聖堂1棟 県指定文化財(建造物) 昭和41年3月22日指定。
聖像画19点 市指定文化財(絵画)平成3年9月3日指定。
所在地 大館市曲田字曲田80。 明治25年(1892)に曲田地区の豪農であった畠山市之助によって、東京・神田にあるニコライ堂を模して「曲田福音聖堂」として建てられた、日本最古の木造ビザンチン様式の教会堂である。
本来煉瓦造りまたは石造りだが、北鹿ハリストス正教会では秋田杉が使われている。建物内の天井部分はドーム型になっており、これは秋田杉の加工という面において、現在の技術でも大変難しいといわれている。また外から見ても分かるように建物自体が十字架の形をしている。
内部を見ると、聖障と聖所正面ドアの取手金具座金に「CORBIN US」の 陽刻銘があり、アメリカ製であることが認められる。シャンデリアはロシア製で、日露戦争当時松山の俘虜収容所内の聖堂にあったものである。
総体的に、明治時代の木造の擬洋風建築として文化的な価値が高いと同時に、このような東北地方の農村にまで分布したハリストス正教会の会堂遺構として地方的意義のあるものである。
教会堂には、正規の洋画教育を受けた、日本最初の女流洋画家山下りんの聖像画(イコン)が飾られている。34~35歳頃の作品であるとされ、教会内の19 点のうち18 点が彼女の作品といわれている。山下りんの描くイコンは、近代日本の黎明期に於ける洋画法を用いた例としてルネサンス初期のイタリア画家の手法が感じられ、美しい色あいと優しくやわらかい表現が大変高い評価を受けている。
【山下りんのイコン】
この会堂内部正面にはハリストス(キリスト)やマリア、天使、福音記者などの油彩のイコンが整然と設置されており、美術的にも貴重な存在である。
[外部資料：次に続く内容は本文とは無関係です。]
-- ==== Sys2Proof/Machine/MarksRequests.lean ====
section
/-! DEFINITION. The landmark requests (chapter 2): MARKS_APPEND, MARKS_READ, MARKS_CLEAR. -/

namespace Sys2Proof.Machine

/-! ### MARKS_APPEND (R32 to R34) -/

/-- A landmark entry as it travels (R201). -/
structure CarriedMark where
  distance : Nat
  kind     : Nat
  loss     : Nat
  height   : Nat
deriving DecidableEq, Repr

/-- The landmark entries that some bytes hold, 9 bytes each (R201). -/
def carriedMarks : List Byte → List CarriedMark
  | d3 :: d2 :: d1 :: d0 :: k :: l1 :: l0 :: h1 :: h0 :: rest =>
    { distance := (join32 d3 d2 d1 d0).toNat, kind := k.toNat, loss := (join16 l1 l0).toNat
      height := (join16 h1 h0).toNat } :: carriedMarks rest
  | _ => []

/-- The entry, if its kind and its distance are ones that a landmark may have (R32 step 5). -/
def CarriedMark.landmark? (m : CarriedMark) : Option Landmark :=
  if maxDistance < m.distance then none
  else (landmarkKindOfNat m.kind).map fun k => { distance := m.distance, kind := k, loss := m.loss, height := m.height }

/-- The entries may follow `last`: each lies beyond the one before it, and none follows a FAR_END (R32 step 6). -/
def mayFollow : Option Landmark → List Landmark → Bool
  | _, [] => true
  | none, m :: ms => mayFollow (some m) ms
  | some p, m :: ms => p.kind != .farEnd && p.distance < m.distance && mayFollow (some m) ms

/-- MARKS_APPEND is examined further only in DRAFT or HELD (R32 step 4), and MARKS_CLEAR likewise (R37). -/
def SpanState.listMayChange : SpanState → Bool
  | .draft => true
  | .held => true
  | .learning => false
  | .active => false
  | .retiring => false

/-- The refusal of entries that a span's list cannot take, by steps 6 to 8 of R32. -/
def State.refusesMarks (s : State) (r : SpanRecord) (marks : List Landmark) : Option Status :=
  if mayFollow r.landmarks.getLast? marks = false then some .badOrder
  else if 32 < r.landmarks.length + marks.length then some .listFull
  else if s.poolFree < marks.length then some .poolFull
  else none

/-- The list replaced, the revision counted, the mark set (R34, R37, R40). -/
def SpanRecord.withList (l : List Landmark) (r : SpanRecord) : SpanRecord :=
  { r with landmarks := l, revision := wrapSucc r.revision, mark := true }

/-- The entries joined to a span's list (R33, R34). -/
def appendMarks (s : State) (r : SpanRecord) (marks : List Landmark) : State × Reply :=
  match s.refusesMarks r marks with
  | some status => (s, Reply.refusal status)
  | none =>
    let shaped := marks.map shapeLandmark
    let r1 := r.withList (r.landmarks ++ shaped)
    (s.modifySpan r.id (fun _ => r1), { status := takenStatus (shaped != marks), body := listStateBytes r1 })

/-- The act of MARKS_APPEND on a body of identifier, count and entries (R32). -/
def actMarks (id count : Nat) (entries : List Byte) (s : State) : State × Reply :=
  if id = 0 ∨ count = 0 ∨ 16 < count ∨ entries.length ≠ 9 * count then (s, Reply.refusal .badField)
  else
    match s.findSpan id with
    | none => (s, Reply.refusal .notFound)
    | some r =>
      if r.state.listMayChange = false then (s, Reply.refusal .wrongState)
      else
        match (carriedMarks entries).mapM CarriedMark.landmark? with
        | none => (s, Reply.refusal .badField)
        | some marks => appendMarks s r marks

/-- The act of MARKS_APPEND (R32). A body with no complete identifier and count is refused first. -/
def actMarksAppend (body : List Byte) (s : State) : State × Reply :=
  match body with
  | hi :: lo :: count :: entries => actMarks (join16 hi lo).toNat count.toNat entries s
  | _ => (s, Reply.refusal .badField)

/-- MARKS_APPEND (R34). -/
def execMarksAppend (body : List Byte) (s : State) : Host.Outcome State Fault Refusal :=
  .next (s.exchange (3 + body.length) (actMarksAppend body))

/-! ### MARKS_READ and MARKS_CLEAR (R36, R37) -/

/-- The MARKS_READ response: identifier, count, revision, start index, number of entries, entries (R201). -/
def marksReply (r : SpanRecord) (start : Nat) : Reply :=
  let entries := (r.landmarks.drop start).take 16
  { status := .ok
    body := listStateBytes r ++ [byte start, byte entries.length] ++ entries.flatMap landmarkBytes }

/-- The act of MARKS_READ (R36). -/
def actMarksRead (id : U16) (start : Byte) (s : State) : State × Reply :=
  if id.toNat = 0 ∨ 32 < start.toNat then (s, Reply.refusal .badField)
  else
    match s.findSpan id.toNat with
    | none => (s, Reply.refusal .notFound)
    | some r => (s, marksReply r start.toNat)

/-- MARKS_READ (R36). -/
def execMarksRead (id : U16) (start : Byte) (s : State) : Host.Outcome State Fault Refusal :=
  .next (s.exchange 6 (actMarksRead id start))

/-- The act of MARKS_CLEAR (R37). -/
def actMarksClear (id : U16) (s : State) : State × Reply :=
  if id.toNat = 0 then (s, Reply.refusal .badField)
  else
    match s.findSpan id.toNat with
    | none => (s, Reply.refusal .notFound)
    | some r =>
      if r.state.listMayChange = false then (s, Reply.refusal .wrongState)
      else if r.landmarks = [] then (s, { status := .ok, body := listStateBytes r })
      else (s.modifySpan r.id (fun _ => r.withList []), { status := .ok, body := listStateBytes (r.withList []) })

/-- MARKS_CLEAR (R37). -/
def execMarksClear (id : U16) (s : State) : Host.Outcome State Fault Refusal := .next (s.exchange 5 (actMarksClear id))

end Sys2Proof.Machine
end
イコンとはギリシャ語で「像」の意味であり、「神の国を伝えるイメージ」である。曲田会堂のイコンはこの会堂に合わせてイリナ山下りんが描いたものである。
山下りん(洗礼名 イリナ)は、安政4年(1857)上州笠間(現茨城県笠間市)で生まれた。 明治10年(1877)、20歳の時創立まもない上野の工部美術学校に学び、正規の洋画教育を受けた日本で最初の女流洋画家として注目されている。絵画科の教授フォンタネージュ(イタリア王立トリノ美術学校教授)から指導を受け、才能を伸ばしていく。
明治13年12月~16年4月の2年間、ニコライに薦められて単身ペテルスブルグ(旧レニングラード)の女子修道院に留学。イコンを学びながら、エルミタージュ美術館にも通い、イタリア・ルネッサンスの宗教絵画も学ぶ。帰国後、東京神田駿河台の女子神学校の宿舎に住みながら日本正教会のために多くのイコンを手がけるが、大正7年に故郷の笠間に帰り、昭和14年(1939)1月26日82年の生涯を閉じる。彼女の作品はイコンという特異な分野での作品であるが、ルネッサンス初期のイタリア画家の手法も感じられ、女性らしい柔らかい感情のこもった表現は美術家の中でも高く評価されている。
曲田会堂のイコンは、明治24年~25年の製作で、彼女が35歳の時であり、ロシア留学から帰国して8年後のことであった。同時期の作品として明治24年ロシア皇太子ニコライが訪日した時に献上された「主の復活」がある(現エルミタージュ美術館蔵)。